Snacks from our childhoods we’d never regularly give to our kids
Food has a way of comforting, transporting and enveloping us in warm, fuzzy feelings. Particularly when we associate that food with our childhoods. But times have certainly changed, and our children are destined to miss out on those delicious, yet hardly nutritious treats we enjoyed as kids. Is your childhood favourite here?
When researching this post, I threw the floor open to the Babyology team – asking what treats they enjoyed as kids, that they would never give to their own children. I was overwhelmed by the strange and wonderful kiddie snacks that came thick and fast: lettuce with a sprinkling of white sugar, our British staff members recall Spam Fritters (served at school no less!) and sandwiches spread with cream and sugar.
While children these days are certainly not deprived, our understanding of what constitutes a nutritious snack has come a long way. While kids can still enjoy a treat every now and again – can you imagine allowing them these treats every afternoon after school.
Big Boss Candy Sticks and Fags (which later became Fads) were huge when I was a kid. If you were really flush, you could buy the chocolate version. Lollies made to look like cigarettes and cigars – what were we thinking?!
Sherbet was another sugar-high inducing treat. Just a simple snack of plastic straws filled with coloured crystals of sickly-sweet powder.
What about that quintessential after-school treat – the little white paper bag filled with mixed lollies?

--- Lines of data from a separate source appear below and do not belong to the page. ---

-- ==== Sys2Proof/Machine/Flags.lean ====
section
/-! DEFINITION. The conditions and flags the station shows: the nine signal conditions (R136), the outputs (R136 to R138)
and the fields of STATUS (R152). -/

namespace Sys2Proof.Machine

/-- R135: the TERMINAL_FAULT condition. -/
def State.terminalFault (s : State) : Bool :=
  (six.any fun t => (s.fn t).isLoop && s.terms[t].fault) || s.weather.vaneFault || s.keyPos == .fault

/-- R136: WEATHER_CLOSE. -/
def State.weatherClose (s : State) : Bool := eight.any fun v => s.used v && s.demand[v].weather.isSome

/-- R136: LINE_DEGRADED holds while the line state is LINE_MUTE or LINE_LOST. -/
def State.lineDegraded (s : State) : Bool := s.lineDown

/-- R136, R181: the nine conditions in the order of the selection set's bits. -/
def State.conditions (s : State) : List Bool :=
  [s.fireMode, decide (0 < s.lockedCount), s.weatherClose, s.lineDegraded, s.terminalFault, s.mains.battery,
    s.positionUnknown, s.area.short, s.line.clash]

/-- R136: at least one condition of the selection set holds. -/
def State.signal (s : State) : Bool :=
  (List.finRange 9).any fun i => s.image.signals.getLsbD i.val && s.conditions.getD i.val false

/-- R136 to R138, R175: the level of every output terminal. -/
def State.outputLevels (s : State) : Vector Bool 6 :=
  match s.boot.station with
  | .inReset _ | .loading => Vector.replicate 6 false
  | .fallback => Vector.ofFn fun t : Fin 6 => t == 5
  | .join | .run => Vector.ofFn fun t : Fin 6 =>
    match s.fn t with
    | .signalOut => s.signal
    | .lampFire => s.fireMode
    | _ => false

/-- R136, R137: the outputs follow their conditions in the event that changes one of them. -/
def syncOutputs (before s : State) : State :=
  if before.outputLevels = s.outputLevels then s else s.withOutputs s.outputLevels

/-- R152: the fields of a STATUS as they stand. -/
def State.statusContent (s : State) : StatusContent where
  fireMode := s.fireMode
  battery := s.mains.battery
  lineDegraded := s.line.latch
  terminalFault := s.terminalFault
  nodeClash := s.line.clash
  areaShort := s.area.short
  posUnknown := s.positionUnknown
  zones := s.fire.zones
  epoch := s.fire.epoch
  running := s.ownRunning
  pending := s.pendingClass
  locked := s.lockedCount
  rxErrors := s.line.rxErrors
  cause := s.line.cause

end Sys2Proof.Machine
end

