-- ==== Sys2Proof/Machine/DriveEvents.lean ====
section
/-! DEFINITION. The commands of the Drive Unit's timers and current readings (R44 to R52, R57, R58). -/

namespace Sys2Proof.Machine

/-- The vent and the direction of a channel that is driven (R37, R43). -/
def State.driving (s : State) (c : ChanId) : Option (VentId × Dir) :=
  match s.owner c, s.chans[c].driven with
  | some v, some d => some (v, d)
  | _, _ => none

/-- An operation for the vent and direction of a driven channel; an undriven channel is not evaluated (R53). -/
def onDriven (c : ChanId) (f : VentId → Dir → State → State) (s : State) : State :=
  match s.driving c with
  | some (v, d) => f v d s
  | none => s

/-- R45: the stop time of a running vent has come. -/
def State.stopDue (s : State) (v : VentId) : Bool :=
  s.inRun && s.vents[v].state.running && due s.vents[v].stopTime s.now

/-- R45: the run ends at its target. -/
def reachStop (v : VentId) (s : State) : State :=
  match s.vents[v].target with
  | .pos p => stopAt v p s
  | .hold => s

/-- R52: the vent makes a run to an end or an anchoring run, and its limit has come. -/
def State.limitDue (s : State) (v : VentId) : Bool :=
  s.inRun && (s.vents[v].runKind == some .toEnd || s.vents[v].runKind == some .anchoring) &&
    match s.vents[v].state.dir with
    | some d => decide (s.runLimit v d ≤ s.now)
    | none => false

/-- R57: the DWELL has expired: the last direction becomes none and the vent is evaluated. -/
def endDwell (v : VentId) (s : State) : State := evaluate v (s.updVent v fun x => { x with lastDir := none })

/-- STOP_TIME_REACHED (R45). -/
def execStopTimeReached (dt : Micros) (vent : VentId) (s : State) : Host.Outcome State Fault Refusal :=
  plainEvent dt (fun t => t.stopDue vent) (reachStop vent) s

/-- START_WINDOW_END (R48, R49). -/
def execStartWindowEnd (dt : Micros) (chan : ChanId) (s : State) : Host.Outcome State Fault Refusal :=
  plainEvent dt (fun t => t.inRun && due t.chans[chan].window t.now)
    (onDriven chan fun v d t => endWindow v chan d t) s

/-- END_FILTER_EXPIRY (R49, R46). -/
def execEndFilterExpiry (dt : Micros) (chan : ChanId) (s : State) : Host.Outcome State Fault Refusal :=
  plainEvent dt (fun t => t.inRun && due t.chans[chan].endFilter t.now)
    (onDriven chan fun v d t => anchor v chan d t) s

/-- STALL_FILTER_EXPIRY (R50). -/
def execStallFilterExpiry (dt : Micros) (chan : ChanId) (s : State) : Host.Outcome State Fault Refusal :=
  plainEvent dt (fun t => t.inRun && due t.chans[chan].stallFilter t.now) (onDriven chan fun v _ t => stall v t) s

/-- SHORT_DETECTED (R51). -/
def execShortDetected (dt : Micros) (chan : ChanId) (s : State) : Host.Outcome State Fault Refusal :=
  plainEvent dt State.inRun (onDriven chan fun v _ t => short v t) s

/-- RUN_LIMIT_REACHED (R52). -/
def execRunLimitReached (dt : Micros) (vent : VentId) (s : State) : Host.Outcome State Fault Refusal :=
  plainEvent dt (fun t => t.limitDue vent) (runTimeout vent) s

/-- DWELL_EXPIRY (R57). -/
def execDwellExpiry (dt : Micros) (vent : VentId) (s : State) : Host.Outcome State Fault Refusal :=
  plainEvent dt (fun t => t.inRun && t.vents[vent].state == .dwell && due t.vents[vent].dwellEnds t.now)
    (endDwell vent) s

/-- COOL_DOWN_EXPIRY (R58). -/
def execCoolDownExpiry (dt : Micros) (vent : VentId) (s : State) : Host.Outcome State Fault Refusal :=
  plainEvent dt (fun t => t.inRun && t.vents[vent].state == .stalled && due t.vents[vent].coolEnds t.now)
    (evaluate vent) s

/-- CHANNEL_CURRENT_READING (R48 to R51). -/
def execChannelCurrentReading (dt : Micros) (chan : ChanId) (milliamps : Nat) (s : State) :
    Host.Outcome State Fault Refusal :=
  plainEvent dt State.inRun (onDriven chan fun v _ t => takeReading v chan milliamps t) s

end Sys2Proof.Machine
end

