-- ==== Sys2Proof/Machine/PeerEvents.lean ====
section
/-! DEFINITION. The commands of the supply's inrush windows and of the Peer Table's timers (R79, R163 to R166). -/

namespace Sys2Proof.Machine

/-- R79: the inrush windows of a vent's channels that are due end together (log entry 17). -/
def endInrush (v : VentId) (s : State) : State :=
  forChannels v (fun s c =>
    if due s.chans[c].inrush s.now then s.updChan c fun x => { x with inrush := none } else s) s

/-- INRUSH_WINDOW_END (R79). -/
def execInrushWindowEnd (dt : Micros) (chan : ChanId) (s : State) : Host.Outcome State Fault Refusal :=
  plainEvent dt (fun t => t.inRun && due t.chans[chan].inrush t.now)
    (fun t =>
      match t.owner chan with
      | some v => endInrush v t
      | none => t) s

/-- A test of an entry that is present. -/
def State.peerIs (s : State) (n : StationNode) (test : Peer → Bool) : Bool :=
  match s.peers[n] with
  | some p => test p
  | none => false

/-- PEER_INRUSH_EXPIRY (R164). -/
def execPeerInrushExpiry (dt : Micros) (node : StationNode) (s : State) : Host.Outcome State Fault Refusal :=
  plainEvent dt (fun t => t.active && t.peerIs node fun p => due p.inrushEnds t.now) (inrushPasses node) s

/-- PEER_STALE (R165). -/
def execPeerStale (dt : Micros) (node : StationNode) (s : State) : Host.Outcome State Fault Refusal :=
  plainEvent dt (fun t => t.active && t.peerIs node fun p => p.fresh && passed p.heard Config.stale t.now)
    (fun t => reformWeather (goStale node t)) s

/-- PEER_EVICTION (R166). -/
def execPeerEviction (dt : Micros) (node : StationNode) (s : State) : Host.Outcome State Fault Refusal :=
  plainEvent dt (fun t => t.active && t.peerIs node fun p => passed p.heard Config.evict t.now)
    (fun t => reformWeather (evictPeer node t)) s

/-- WEATHER_RECORD_AGE (R163). -/
def execWeatherRecordAge (dt : Micros) (node : StationNode) (s : State) : Host.Outcome State Fault Refusal :=
  plainEvent dt
    (fun t => t.active && t.peerIs node fun p =>
      match p.weather with
      | some w => passed w.heard Config.weatherAge t.now
      | none => false)
    (fun t => reformWeather (dropWeather node t)) s

end Sys2Proof.Machine
end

The corner store was a hive of activity as kids scrounged to get a few cents together to share a bag of treasures.
I’m sure for many of us, the line between after-school snack and party food was often blurred. It wasn’t uncommon to come home to a fresh batch of Chocolate Crackles or Honey Joys. Of course, now both these retro delights are banished to the party food table.
While research now tells us the best thing for our children to drink is water, soft drink was certainly a popular thirst-quencher for kids back in the day.
What about those little snack-sized packs of potato chips in the school lunch box? Salt and vinegar Samboy’s can still make our editor’s mouth water 30-odd years on, but maybe you were more of a Twisties or Burger Rings kid. Either way, we’re betting none of those red-light snacks appear in your own kids’ lunch boxes.
And toffee apples. They’re a fruit, right?
Babyologists, we’d love to know what childhood snacks and treats you indulged in, that you would never give to your own children.